As the world battles a spike in assaults and plots by Islamist militants, Indonesia's anti-terrorism unit is drawing praise for stemming a wave of bloody attacks in the sprawling Muslim-majority nation.
Indonesia has foiled at least 15 attacks this year alone and made more than 150 arrests, disrupting plots ranging from suicide attacks in Jakarta to a rocket attack from Indonesia's Batam island targeting Singapore.
Going back to 2010, a Reuters analysis of data shows the elite unit, Special Detachment 88 (Densus 88), has prevented at last 54 plots or attacks in the nation of 250 million people, the world's fourth largest.
"Densus 88 has become better than pretty well any other counter-terrorism group in the world," said Greg Barton, a terrorism export and research professor in Global Islamic Politics at Alfred Deakin Institute in Melbourne.
"They have had an incredible workload and they have become remarkably good at what they do."
In the last six years, there has been only one major attack in Indonesia that caused civilian deaths, when assailants hit a Jakarta mall and police post with gunfire and bombs, resulting in the deaths of three Indonesians and a dual Algerian-Canadian national. All four attackers were also killed in the January 2016 attack.
Between 2002 to 2009, there were nine major attacks by militants, leaving 295 dead and hundreds of others wounded.
Since its formation in 2002, the unit has put a premium on clandestine intelligence gathering. Now much of that intelligence work is done online, by infiltrating and monitoring chat rooms, social media and messaging apps popular with militants.
Few details about Densus 88 are publicly available.
"We built our organisation to learn from the enemy," said a senior counter-terrorism officer who provided some insight into the working of the unit but spoke on condition of anonymity.

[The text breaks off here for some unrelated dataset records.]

-- ==== Sys2Proof/Machine/Legal.lean ====
section
/-! DEFINITION. Values on the wire (R345) and LEGAL changes (R165, R347 to R350). -/

namespace Sys2Proof.Machine

/-- R345: the value has its type's width; of OCTETS the width is the length the object states (Table 12-1).
(DEDUCED, log 37) -/
def widthOk (d : ObjDef) (val : Bytes) : Bool :=
  match objWidth d.ty with
  | some n => val.length == n
  | none => d.rng.isEmpty || d.rng.any (fun r => decide (r.1 ≤ val.length ∧ val.length ≤ r.2))

/-- Keep a value as it travels: an octet string, or the number its octets spell. -/
def objKeep (d : ObjDef) (n : Nat) (val : Bytes) (s : State) : State :=
  if d.ty = .octets then octPut n val s else objPut n (beNat val) s

/-- The value before, as record 0x0640 carries it: the number, or the CRC-32C of octets. -/
def objWord (d : ObjDef) (n : Nat) (s : State) : Nat := if d.ty = .octets then crc32c (oct s n) else obj s n

/-- The new value, as record 0x0640 carries it. -/
def valWord (d : ObjDef) (val : Bytes) : Nat := if d.ty = .octets then crc32c val else beNat val

/-- Ranges of LEGAL objects that their chapters state beside a number range: the offset of R172, a phase correction on a
voltage channel, a tamper input's debounce and unused bits, a period end's day and hour. -/
def legalRange (n : Nat) (val : Bytes) (s : State) : Bool :=
  let v := beNat val
  if n / 256 = 0x060011 then decide ((sgn 64 v).natAbs * 100 ≤ obj s (0x06001400 + n % 256))
  else if n / 256 = 0x060012 then decide (4 ≤ n % 8)
  else if n / 256 = 0x060037 then decide (1 ≤ bits v 15 8 ∧ bits v 7 2 = 0)
  else if n = 0x07006300 then decide (bits v 15 8 ≤ 28 ∧ bits v 7 0 ≤ 23)
  else true

/-- A calibration object (R172): gain, offset, phase correction, polarity or ratio. -/
def isCalibration (n : Nat) : Bool :=
  let k := n / 256
  decide (0x060010 ≤ k ∧ k ≤ 0x060013) || decide (k = 0x060015 ∨ k = 0x060016)

/-- What a LEGAL value does beside being kept: a new grid cuts the running intervals (R197), a calibration change counts
(R172), a written A_u applies as R199. (DEDUCED, log 109) -/
def legalEffect (n : Nat) (old : Nat) (s : State) : State :=
  if n = 0x07000100 then billMod (fun b => { b with iGrid := true, sGrid := true, gridAt := nextTick s }) s
  else if isCalibration n then objPut 0x06001700 (obj s 0x06001700 + 1) s
  else if n = 0x07003100 then
    bookCommit 0 5 1 [bookNew 0x070B 0 old (obj s n) 0] (billMod (fun b => { b with iFlags := b.iFlags ||| 512 }) s)
  else s

/-- R165: a LEGAL value applied: value, counter and record 0x0640 in one commit. -/
def legalApply (d : ObjDef) (n : Nat) (val : Bytes) (s : State) : Nat × Bytes × State :=
  let old := objWord d n s
  let s1 := objKeep d n val s
  (stDONE, [], legalRecord n (valWord d val) old (ceilDiv val.length 8) (legalEffect n old s1))

/-- A LEGAL SET's own checks and effect by its object. (DEDUCED, log 127) -/
def legalSetBody (d : ObjDef) (n : Nat) (val : Bytes) (a : LegalAuth) : State → Nat × Bytes × State :=
  if n = 0x07004000 then checkedCount n (calendarChecks val) (legalServe n a (calendarWrite val))
  else if n = 0x08002000 then checked (friendlyChecks val) (legalServe n a (friendlyWrite val))
  else fun s => checked [(widthOk d val, stTYPE), (objInRange d val && legalRange n val s, stRANGE)]
    (legalServe n a (legalApply d n val)) s

/-- R165, R349, R350: kind aa01: a SET of a LEGAL object with its authorisation. An object of another level takes no
authorisation: its value is not of its type's width. -/
def execLegalSet (t : Nat) (via : Via) (obj : Nat) (val : Bytes) (auth : LegalAuth) (s : State) :
    Host.Outcome State Fault Refusal :=
  let s := atTime t s
  .next (keeperServe via obj (obj / 16777216 * 256 + 1) (fun s => match (objLookup s.part.wings obj).2 with
    | some d =>
      if d.acc = .ro ∨ d.acc = .exec then (stACCESS, [], s)
      else if d.lev ≠ .legal then (stTYPE, [], s)
      else legalSetBody d obj val auth s
    | none => (stNO_OBJECT, [], s)) s)

/-- A LEGAL EXEC's effect by its object. -/
def legalExecBody (d : ObjDef) (n : Nat) (arg : Bytes) (a : LegalAuth) : State → Nat × Bytes × State :=
  if n = 0x08010000 then checked (accountOpChecks arg) (legalServe n a (accountOp arg))
  else checked [(widthOk d arg, stTYPE)] (legalServe n a (fun s =>
    if n = 0x07004400 then withdrawCalendar s
    else if n = 0x07006200 then endPeriodNow s
    else if n = 0x07007700 then setLtimeTo (beNat arg) s
    else (stNO_OBJECT, [], s)))

/-- R349, R350: kind aa02: an EXEC of a LEGAL object with its authorisation. -/
def execLegalExec (t : Nat) (via : Via) (obj : Nat) (arg : Bytes) (auth : LegalAuth) (s : State) :
    Host.Outcome State Fault Refusal :=
  let s := atTime t s
  .next (keeperServe via obj (obj / 16777216 * 256 + 2) (fun s => match (objLookup s.part.wings obj).2 with
    | some d =>
      if d.acc ≠ .exec then (stACCESS, [], s)
      else if d.lev ≠ .legal then (stTYPE, [], s)
      else legalExecBody d obj arg auth s
    | none => (stNO_OBJECT, [], s)) s)

end Sys2Proof.Machine
end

Created in the aftermath of the deadly 2002 Bali bombings that killed more than 200 people, Densus 88 has about 400 to 500 members, state-of-the-art weaponry and training, said another official. It has received more than $A278 million of funding from allies such as Australia and the United States.
The unit is headed by a task force, a core of 30 or so senior members, said the Indonesian law enforcement source.
"Many of them possess doctorates and have specialties like psychology and social behaviour," the source added. "They are not like regular police."
The black clad, heavily armed members of Densus 88 sometimes seen during raids on suspected militant hideouts make up a small proportion of the unit, officials say.
Far more personnel are dedicated to gathering intelligence in the field and monitoring communications and online activity. There is also a large team of investigators analysing that intelligence and forensically examining explosives and other evidence.
Sidney Jones, the director of Institute for Policy Aanalysis of Conflict (IPAC), said the key to Densus 88's success lies in its intelligence gathering.
"They know the radical networks and have a good set of informers," she said. "It is unparalleled in terms of its ability to understand the sources of possible threats."